Tech Team Journalでは、今回3記事に渡り、玉木雄一郎氏に国民民主党の代表として考えている岸田政権のデジタル政策への本音や、昨今のテックトレンド、DX、デジタル人材の育成と活用などについて伺った。
本記事では、DX、デジタル人材の育成と活用、そして玉木雄一郎氏が考える「日本の未来」について伺った。
同日インタビューの記事:
岸田政権のデジタル政策への本音と積極的AI活用への提言<国民民主党代表 玉木雄一郎 独占インタビュー>
同日インタビューの記事:
国民民主党代表 玉木雄一郎 人生における7つのルール<Professional 7rules>
目次
代表選挙のデジタル投票を初めて実施
国民民主党のデジタル政策を見る上で、足元=自党のデジタル化はどうなっているのかが気になった。質問したところ即答で返ってきた『ならでは』がスマートフォンでの投票だ。

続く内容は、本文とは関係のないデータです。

-- ==== Sys2Proof/Laws/Word.lean ====
section
/-!
SUPPORT. Lanes of a word (spec/00_scope.md R13, spec/10_state.md R22): reading back a lane that was put together or replaced,
and a word as the sum of its lanes.
-/

namespace Sys2Proof.Machine

/-- The bits of a word put together from four lanes. -/
theorem getLsbD_wordOfLanes (l0 l1 l2 l3 : Lane) (k : Nat) :
    (wordOfLanes l0 l1 l2 l3).getLsbD k =
      if k < 32 then l0.getLsbD k else if k < 64 then l1.getLsbD (k - 32) else if k < 96 then l2.getLsbD (k - 64)
      else l3.getLsbD (k - 96) := by
  have h : (l3 ++ l2 ++ l1 ++ l0 : BitVec (32 + 32 + 32 + 32)).getLsbD k =
      if k < 32 then l0.getLsbD k else if k < 64 then l1.getLsbD (k - 32) else if k < 96 then l2.getLsbD (k - 64)
      else l3.getLsbD (k - 96) := by
    simp only [BitVec.getLsbD_append]
    have h1 : (k - 32 < 32) = (k < 64 ∨ k < 32) := by apply propext; omega
    have h2 : (k - 32 - 32 < 32) = (k < 96) := by apply propext; omega
    have h3 : k - 32 - 32 = k - 64 := by omega
    have h4 : k - 64 - 32 = k - 96 := by omega
    have h5 : (k - 64 < 32) = (k < 96) := by apply propext; omega
    simp only [h1, h3, h4, h5]
    split
    · rfl
    · next h32 => simp [h32]
  exact h

theorem getLsbD_wordLane (w : Word) (j : Fin 4) (k : Nat) :
    (wordLane w j).getLsbD k = (decide (k < 32) && w.getLsbD (32 * j.val + k)) := by
  simp [wordLane, BitVec.getLsbD_extractLsb']

@[simp] theorem wordLane_wordOfLanes_zero (l0 l1 l2 l3 : Lane) : wordLane (wordOfLanes l0 l1 l2 l3) 0 = l0 := by
  apply BitVec.eq_of_getLsbD_eq
  intro k hk
  rw [getLsbD_wordLane, getLsbD_wordOfLanes]
  simp [hk]

@[simp] theorem wordLane_wordOfLanes_one (l0 l1 l2 l3 : Lane) : wordLane (wordOfLanes l0 l1 l2 l3) 1 = l1 := by
  apply BitVec.eq_of_getLsbD_eq
  intro k hk
  have h : 32 + k < 64 := by omega
  rw [getLsbD_wordLane, getLsbD_wordOfLanes]
  simp [hk, h]

@[simp] theorem wordLane_wordOfLanes_two (l0 l1 l2 l3 : Lane) : wordLane (wordOfLanes l0 l1 l2 l3) 2 = l2 := by
  apply BitVec.eq_of_getLsbD_eq
  intro k hk
  have h0 : ¬ 64 + k < 32 := by omega
  have h : 64 + k < 96 := by omega
  rw [getLsbD_wordLane, getLsbD_wordOfLanes]
  simp [hk, h, h0]

@[simp] theorem wordLane_wordOfLanes_three (l0 l1 l2 l3 : Lane) : wordLane (wordOfLanes l0 l1 l2 l3) 3 = l3 := by
  apply BitVec.eq_of_getLsbD_eq
  intro k hk
  have h0 : ¬ 96 + k < 32 := by omega
  have h1 : ¬ 96 + k < 64 := by omega
  rw [getLsbD_wordLane, getLsbD_wordOfLanes]
  simp [hk, h0, h1]

/-- A word is put together again from its four lanes (R13). -/
@[simp] theorem wordOfLanes_wordLane (w : Word) :
    wordOfLanes (wordLane w 0) (wordLane w 1) (wordLane w 2) (wordLane w 3) = w := by
  apply BitVec.eq_of_getLsbD_eq
  intro k hk
  simp only [getLsbD_wordOfLanes, getLsbD_wordLane]
  split
  · next h => simp [h]
  · split
    · have h1 : k - 32 < 32 := by omega
      have h2 : 32 + (k - 32) = k := by omega
      simp [h1, h2]
    · split
      · have h1 : k - 64 < 32 := by omega
        have h2 : 64 + (k - 64) = k := by omega
        simp [h1, h2]
      · have h1 : k - 96 < 32 := by omega
        have h2 : 96 + (k - 96) = k := by omega
        simp [h1, h2]

/-- Two words with the same four lanes are the same word. -/
theorem word_ext {v w : Word} (h : ∀ j : Fin 4, wordLane v j = wordLane w j) : v = w := by
  rw [← wordOfLanes_wordLane v, ← wordOfLanes_wordLane w, h 0, h 1, h 2, h 3]

/-- A write of one lane: that lane holds the value, the others are as they were (R22). -/
theorem wordLane_setWordLane (w : Word) (j k : Fin 4) (v : Lane) :
    wordLane (setWordLane w j v) k = if j = k then v else wordLane w k := by
  match k with
  | 0 => simp [setWordLane]
  | 1 => simp [setWordLane]
  | 2 => simp [setWordLane]
  | 3 => simp [setWordLane]

@[simp] theorem wordLane_zero (j : Fin 4) : wordLane (0 : Word) j = 0 := by
  simp [wordLane]

theorem wordLane_xor (v w : Word) (j : Fin 4) : wordLane (v ^^^ w) j = wordLane v j ^^^ wordLane w j := by
  simp [wordLane, BitVec.extractLsb'_xor]

end Sys2Proof.Machine
end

「党の代表選挙をデジタル化して、スマホ投票で行いました。(旧国民民主党時代の)2018年にやったのが公党初です。もちろん紙でもできるようにしました」
2018年、党首選に初めてスマホ投票を導入(たまきチャンネルより)
「スマホ投票を国政選挙にも取り入れたほうが、若い人の投票率も伸びると言われますが、国会議員の先輩方の頭が固くてなかなかできないんですよ。ですので、せめて自分たちの選挙では、スマホ投票をしようと思いました。
一定のセキュリティを確保しながら、どこからでもできるスマホ投票を、実際に使って代表を選びました。ですので、私はスマホ投票で選ばれた代表なんです(笑)」

今年9月に行われた国民民主党代表選挙のデータで興味深いのは、紙の投票もできる中でスマートフォンを選んだ党員が多かったという点だ。若者に限らず、高齢者も過疎化で投票所が集約され足を運べなくなるケースも増えてくる。

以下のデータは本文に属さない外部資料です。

-- ==== Sys2Proof/Tests/Slice0.lean ====
section
/-!
SUPPORT. The model's own tests. Expected values come from the tables of spec/95_test_vectors.md, named at each test (V-…, P1 to
P6), or from the rule named there; none is the model's own answer. After them, for each obligation that has hypotheses, a concrete
state that meets them all: `witness_<Name>`.
-/

namespace Sys2Proof.Tests

open Sys2Proof.Machine

-- One test after the other: tests that wait for the kernel side by side hold one thread, with its stack, each.
set_option Elab.async false

/-! ### Helpers -/

/-- The state a step answered, or a fresh core where it answered none. -/
def nextOf (o : Host.Outcome State Fault Refusal) : State :=
  match o with
  | .next t => t
  | .fault _ => State.init Config.toy
  | .refused _ => State.init Config.toy

def isNext (o : Host.Outcome State Fault Refusal) : Bool :=
  match o with
  | .next _ => true
  | .fault _ => false
  | .refused _ => false

def faultOf (o : Host.Outcome State Fault Refusal) : Option Fault :=
  match o with
  | .next _ => none
  | .fault r => some r
  | .refused _ => none

theorem eq_next {o : Host.Outcome State Fault Refusal} (h : isNext o = true) : o = .next (nextOf o) := by
  cases o <;> first | rfl | cases h

theorem exec_eq_next (i : Instr) (s : State) : exec i s = .next (nextOf (exec i s)) := eq_next (by rw [exec_eq]; rfl)

/-- All lanes of a State Store, in order. -/
def lanesOf (S : List Word) : List Lane := (List.range (4 * S.length)).map (storeLane S)

/-- Lanes `X[a] … X[a + k - 1]`. -/
def xLanes (m : Memory) (a k : Nat) : List Lane := (List.range k).map fun j => m.readLane (a + j)

/-- An XMEM in which the lanes `vs` stand from `a` on and every other lane is 0. -/
def laneMemory : Nat → List Lane → Memory
  | _, [] => []
  | a, v :: vs => (laneMemory (a + 1) vs).writeLane a v

/-- The TOY State Store with the given sixteen lanes. -/
def toyStore (ls : List Lane) : List Word := storeOfLanes 4 fun L => ls.getD L 0

/-- A fresh TOY core with 128 lanes of XMEM, and one with 64. -/
def toy : State := State.init Config.toy
def toy64 : State := State.init Config.toy64

/-- V-SEED-2: the State Store of seed 1234. -/
def lanes1234 : List Lane :=
  [0x000004d2, 0xbc5448db, 0xf22bde9f, 0xebb44f8f, 0xb9894e40, 0xa9db320f, 0x2b9eb427, 0x8516f26a,
   0x4a9f4b10, 0xe97bb6be, 0x0dc53d9b, 0x10064132, 0x8bb97ac6, 0x6e3c5361, 0x8e0b44ee, 0x84c87d2b]

/-- V-SEED-2: the State Store of seed 5. -/
def lanes5 : List Lane :=
  [0x00000005, 0x1c25aefa, 0x8657d2a4, 0xcaeaf181, 0x3c7dda4e, 0x179cdecb, 0xffab891d, 0x12e026dd,
   0xb3469a39, 0x9f016c50, 0x0cc59e64, 0x5077017f, 0xa13204c2, 0x7e869fcd, 0x6535378a, 0x91854ce6]

/-- V-FILL-1: the first output of seed 1234. -/
def output1234 : List Lane :=
  [0xe1d165f9, 0x055cbed0, 0x9bcc8a82, 0x79281d6d, 0x5b9a5324, 0xb51315fe, 0x44b096fd, 0x5e06f8bd,
   0xdee99872, 0xb87a1e4c, 0x8439b944, 0xe5c0de21, 0x39083794, 0x69a25b30, 0x19e35481, 0x601d9690]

そうなると、スマートフォンでの投票は少子高齢化時代において全世代的なインフラとして必要不可欠となっていくのかもしれない。
「スマホ投票が民主主義のインフラとして必要になる。セキュアなシステムとして、きちんとつくることが必要となります。それを党として実践しているのが国民民主党です」
デジタル格差について
上記のように、選挙のデジタル化、インフラ基盤のデジタル化は必要不可欠である。しかし、一方で年配層を中心にデジタル格差が広がっているのも事実だ。これに関して玉木氏は「次第に狭まってくる」という見解を示した。
「まず学校教育の中で、これからデジタルネイティブの世代は、リテラシー教育・向上も含めて、さまざまな形で使いこなせるようになっていきます」

そのような中で取り残されている層は二つある。一つは高齢層、もう一つは低所得者層だ。玉木氏はどちらも解決策があると言う。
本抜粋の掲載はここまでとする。